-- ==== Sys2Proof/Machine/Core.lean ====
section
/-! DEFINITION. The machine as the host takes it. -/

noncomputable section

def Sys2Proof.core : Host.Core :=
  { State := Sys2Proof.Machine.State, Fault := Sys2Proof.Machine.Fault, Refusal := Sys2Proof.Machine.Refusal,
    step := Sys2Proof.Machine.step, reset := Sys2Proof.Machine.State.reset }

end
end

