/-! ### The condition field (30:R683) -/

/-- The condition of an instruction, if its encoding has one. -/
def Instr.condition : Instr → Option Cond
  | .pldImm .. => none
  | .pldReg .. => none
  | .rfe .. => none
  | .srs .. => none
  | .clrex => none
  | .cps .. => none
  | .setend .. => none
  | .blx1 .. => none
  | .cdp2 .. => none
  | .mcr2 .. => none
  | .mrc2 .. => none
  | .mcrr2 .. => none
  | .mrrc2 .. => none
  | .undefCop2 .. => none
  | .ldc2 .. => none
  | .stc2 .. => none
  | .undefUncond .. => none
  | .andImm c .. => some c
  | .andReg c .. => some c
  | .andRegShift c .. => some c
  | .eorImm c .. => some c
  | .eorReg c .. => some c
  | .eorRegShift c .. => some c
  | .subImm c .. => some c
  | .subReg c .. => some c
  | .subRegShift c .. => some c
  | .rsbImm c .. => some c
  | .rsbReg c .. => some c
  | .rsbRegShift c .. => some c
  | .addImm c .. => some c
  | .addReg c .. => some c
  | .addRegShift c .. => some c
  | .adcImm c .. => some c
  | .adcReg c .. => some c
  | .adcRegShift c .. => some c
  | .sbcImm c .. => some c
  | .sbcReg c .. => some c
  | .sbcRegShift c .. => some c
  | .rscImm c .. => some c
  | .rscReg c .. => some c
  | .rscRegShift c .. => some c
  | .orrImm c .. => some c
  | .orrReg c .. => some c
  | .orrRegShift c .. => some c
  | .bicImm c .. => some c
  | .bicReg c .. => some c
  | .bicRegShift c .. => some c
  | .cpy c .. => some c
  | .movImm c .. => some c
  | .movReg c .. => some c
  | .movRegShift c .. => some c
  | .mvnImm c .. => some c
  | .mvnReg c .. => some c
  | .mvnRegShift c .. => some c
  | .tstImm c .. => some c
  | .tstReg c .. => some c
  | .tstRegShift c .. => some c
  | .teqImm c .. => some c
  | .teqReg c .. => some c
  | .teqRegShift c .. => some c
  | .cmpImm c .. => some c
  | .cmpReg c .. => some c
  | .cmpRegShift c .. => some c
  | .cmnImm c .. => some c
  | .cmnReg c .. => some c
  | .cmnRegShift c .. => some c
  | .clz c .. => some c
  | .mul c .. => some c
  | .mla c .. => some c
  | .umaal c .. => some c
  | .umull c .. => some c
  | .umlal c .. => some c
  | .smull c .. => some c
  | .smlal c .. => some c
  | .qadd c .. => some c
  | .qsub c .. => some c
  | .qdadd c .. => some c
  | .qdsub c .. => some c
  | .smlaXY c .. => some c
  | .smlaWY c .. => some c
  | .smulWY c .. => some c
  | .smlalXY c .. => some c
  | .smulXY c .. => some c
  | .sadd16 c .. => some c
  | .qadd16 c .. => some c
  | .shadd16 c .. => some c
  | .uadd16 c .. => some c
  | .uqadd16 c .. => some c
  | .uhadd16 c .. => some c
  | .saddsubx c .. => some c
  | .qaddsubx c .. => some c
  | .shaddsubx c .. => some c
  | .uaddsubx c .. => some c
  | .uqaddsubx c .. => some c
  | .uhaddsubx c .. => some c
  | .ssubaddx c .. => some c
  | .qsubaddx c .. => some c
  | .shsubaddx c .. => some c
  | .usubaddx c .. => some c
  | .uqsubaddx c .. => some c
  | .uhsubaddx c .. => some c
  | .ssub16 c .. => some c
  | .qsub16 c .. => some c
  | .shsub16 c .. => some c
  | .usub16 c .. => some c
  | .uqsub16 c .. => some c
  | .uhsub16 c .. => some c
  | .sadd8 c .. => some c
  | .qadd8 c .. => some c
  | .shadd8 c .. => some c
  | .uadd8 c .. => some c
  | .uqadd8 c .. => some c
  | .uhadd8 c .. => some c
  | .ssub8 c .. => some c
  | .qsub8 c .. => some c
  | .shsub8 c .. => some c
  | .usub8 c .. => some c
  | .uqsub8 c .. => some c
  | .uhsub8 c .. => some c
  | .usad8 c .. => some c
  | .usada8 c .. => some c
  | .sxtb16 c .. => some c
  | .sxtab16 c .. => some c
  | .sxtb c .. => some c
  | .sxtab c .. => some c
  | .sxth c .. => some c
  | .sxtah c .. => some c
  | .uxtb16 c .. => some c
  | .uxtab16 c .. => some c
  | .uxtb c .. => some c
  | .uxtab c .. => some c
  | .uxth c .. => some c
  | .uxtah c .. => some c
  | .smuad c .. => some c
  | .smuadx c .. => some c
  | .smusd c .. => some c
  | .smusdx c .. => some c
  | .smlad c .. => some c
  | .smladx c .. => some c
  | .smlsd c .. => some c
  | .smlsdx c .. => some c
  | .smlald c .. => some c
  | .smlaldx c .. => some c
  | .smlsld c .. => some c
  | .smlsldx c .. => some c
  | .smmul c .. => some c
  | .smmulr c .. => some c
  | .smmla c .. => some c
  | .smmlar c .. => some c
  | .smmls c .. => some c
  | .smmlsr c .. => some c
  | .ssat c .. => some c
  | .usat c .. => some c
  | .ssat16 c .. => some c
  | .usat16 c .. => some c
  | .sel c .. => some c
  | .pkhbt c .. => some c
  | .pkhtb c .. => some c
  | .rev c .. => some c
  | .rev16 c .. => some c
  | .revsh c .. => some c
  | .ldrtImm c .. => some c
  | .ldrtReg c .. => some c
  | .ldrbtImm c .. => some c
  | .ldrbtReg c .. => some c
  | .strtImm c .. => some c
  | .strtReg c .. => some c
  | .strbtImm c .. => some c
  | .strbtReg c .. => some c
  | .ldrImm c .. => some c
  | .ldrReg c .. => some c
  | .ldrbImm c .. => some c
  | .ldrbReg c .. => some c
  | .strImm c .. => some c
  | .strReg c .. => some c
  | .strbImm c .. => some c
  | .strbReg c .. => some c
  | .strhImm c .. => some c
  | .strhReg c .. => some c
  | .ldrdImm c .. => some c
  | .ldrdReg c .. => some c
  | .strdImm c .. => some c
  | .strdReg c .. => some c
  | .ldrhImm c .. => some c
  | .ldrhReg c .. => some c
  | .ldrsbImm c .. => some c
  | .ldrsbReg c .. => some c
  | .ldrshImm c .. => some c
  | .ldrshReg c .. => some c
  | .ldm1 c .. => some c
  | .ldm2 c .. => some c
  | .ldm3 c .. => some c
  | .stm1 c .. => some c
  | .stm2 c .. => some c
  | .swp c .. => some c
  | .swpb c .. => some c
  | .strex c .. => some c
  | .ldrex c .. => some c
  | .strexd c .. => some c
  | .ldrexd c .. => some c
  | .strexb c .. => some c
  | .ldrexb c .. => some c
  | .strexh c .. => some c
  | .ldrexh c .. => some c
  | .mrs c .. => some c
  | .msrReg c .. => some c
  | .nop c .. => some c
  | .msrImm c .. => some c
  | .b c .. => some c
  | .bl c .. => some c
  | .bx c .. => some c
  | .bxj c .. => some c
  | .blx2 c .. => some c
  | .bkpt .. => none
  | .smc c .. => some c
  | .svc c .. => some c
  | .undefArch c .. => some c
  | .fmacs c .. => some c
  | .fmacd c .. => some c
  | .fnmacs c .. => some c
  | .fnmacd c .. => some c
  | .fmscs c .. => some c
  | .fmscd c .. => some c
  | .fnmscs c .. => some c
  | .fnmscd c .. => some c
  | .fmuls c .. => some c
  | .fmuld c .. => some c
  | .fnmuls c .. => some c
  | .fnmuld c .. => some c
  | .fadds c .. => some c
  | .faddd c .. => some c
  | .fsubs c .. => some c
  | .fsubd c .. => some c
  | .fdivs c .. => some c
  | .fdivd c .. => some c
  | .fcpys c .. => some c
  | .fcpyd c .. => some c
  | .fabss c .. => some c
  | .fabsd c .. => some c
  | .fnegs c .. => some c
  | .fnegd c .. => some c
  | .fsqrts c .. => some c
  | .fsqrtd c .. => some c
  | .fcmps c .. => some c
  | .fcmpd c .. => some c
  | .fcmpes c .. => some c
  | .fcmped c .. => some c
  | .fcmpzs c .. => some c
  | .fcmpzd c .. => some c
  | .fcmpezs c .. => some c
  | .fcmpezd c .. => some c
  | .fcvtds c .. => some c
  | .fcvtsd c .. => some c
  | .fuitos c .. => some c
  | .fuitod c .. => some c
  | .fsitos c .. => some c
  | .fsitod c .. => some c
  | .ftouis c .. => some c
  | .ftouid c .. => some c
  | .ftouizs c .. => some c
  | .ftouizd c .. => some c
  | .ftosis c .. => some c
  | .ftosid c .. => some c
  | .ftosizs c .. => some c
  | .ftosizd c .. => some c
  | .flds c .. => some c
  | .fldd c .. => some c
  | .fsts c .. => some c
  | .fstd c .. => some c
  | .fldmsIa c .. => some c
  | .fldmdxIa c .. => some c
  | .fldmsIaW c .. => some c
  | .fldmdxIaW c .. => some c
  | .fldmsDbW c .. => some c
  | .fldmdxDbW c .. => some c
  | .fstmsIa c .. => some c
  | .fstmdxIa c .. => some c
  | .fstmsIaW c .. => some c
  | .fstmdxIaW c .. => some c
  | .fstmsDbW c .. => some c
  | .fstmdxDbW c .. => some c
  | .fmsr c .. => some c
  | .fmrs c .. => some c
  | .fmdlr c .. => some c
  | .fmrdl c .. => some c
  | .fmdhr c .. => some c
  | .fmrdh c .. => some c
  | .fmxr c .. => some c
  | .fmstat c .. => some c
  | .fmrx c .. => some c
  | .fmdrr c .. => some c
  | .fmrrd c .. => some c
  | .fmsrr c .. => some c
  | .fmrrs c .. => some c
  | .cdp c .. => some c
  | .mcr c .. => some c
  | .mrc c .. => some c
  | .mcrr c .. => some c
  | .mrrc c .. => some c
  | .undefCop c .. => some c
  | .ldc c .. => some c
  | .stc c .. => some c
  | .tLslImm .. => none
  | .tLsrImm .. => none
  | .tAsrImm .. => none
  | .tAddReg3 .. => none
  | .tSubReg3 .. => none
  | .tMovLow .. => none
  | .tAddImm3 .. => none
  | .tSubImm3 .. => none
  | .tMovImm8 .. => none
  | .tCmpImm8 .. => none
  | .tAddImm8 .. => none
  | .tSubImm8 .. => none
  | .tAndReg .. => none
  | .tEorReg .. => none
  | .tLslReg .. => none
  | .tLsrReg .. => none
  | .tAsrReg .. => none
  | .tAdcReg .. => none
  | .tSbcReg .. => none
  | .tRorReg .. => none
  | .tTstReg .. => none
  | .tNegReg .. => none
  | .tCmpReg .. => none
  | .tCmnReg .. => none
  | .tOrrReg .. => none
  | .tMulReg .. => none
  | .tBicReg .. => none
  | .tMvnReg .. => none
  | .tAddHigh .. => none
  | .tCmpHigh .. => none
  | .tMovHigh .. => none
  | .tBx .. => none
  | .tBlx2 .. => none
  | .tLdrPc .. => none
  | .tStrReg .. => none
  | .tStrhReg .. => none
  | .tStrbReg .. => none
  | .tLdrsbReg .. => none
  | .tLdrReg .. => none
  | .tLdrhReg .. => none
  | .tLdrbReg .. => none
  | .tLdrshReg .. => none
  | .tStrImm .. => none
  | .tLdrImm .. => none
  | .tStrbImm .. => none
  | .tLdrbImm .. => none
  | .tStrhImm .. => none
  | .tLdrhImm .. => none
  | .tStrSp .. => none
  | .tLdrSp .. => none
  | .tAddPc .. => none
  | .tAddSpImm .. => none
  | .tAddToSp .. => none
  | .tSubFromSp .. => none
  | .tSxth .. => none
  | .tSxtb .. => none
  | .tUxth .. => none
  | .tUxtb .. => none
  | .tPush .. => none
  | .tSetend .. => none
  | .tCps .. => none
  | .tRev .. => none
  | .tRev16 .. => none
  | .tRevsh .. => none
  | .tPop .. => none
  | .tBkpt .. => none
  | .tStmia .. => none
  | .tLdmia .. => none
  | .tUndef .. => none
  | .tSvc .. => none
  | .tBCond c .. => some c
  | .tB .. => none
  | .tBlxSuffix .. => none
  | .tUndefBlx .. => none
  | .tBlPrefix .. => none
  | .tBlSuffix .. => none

**Instructions to follow:** Across all the entries above, count each line that has the word "condition" in it, and give only the count.

**Solution to this exercise:** 3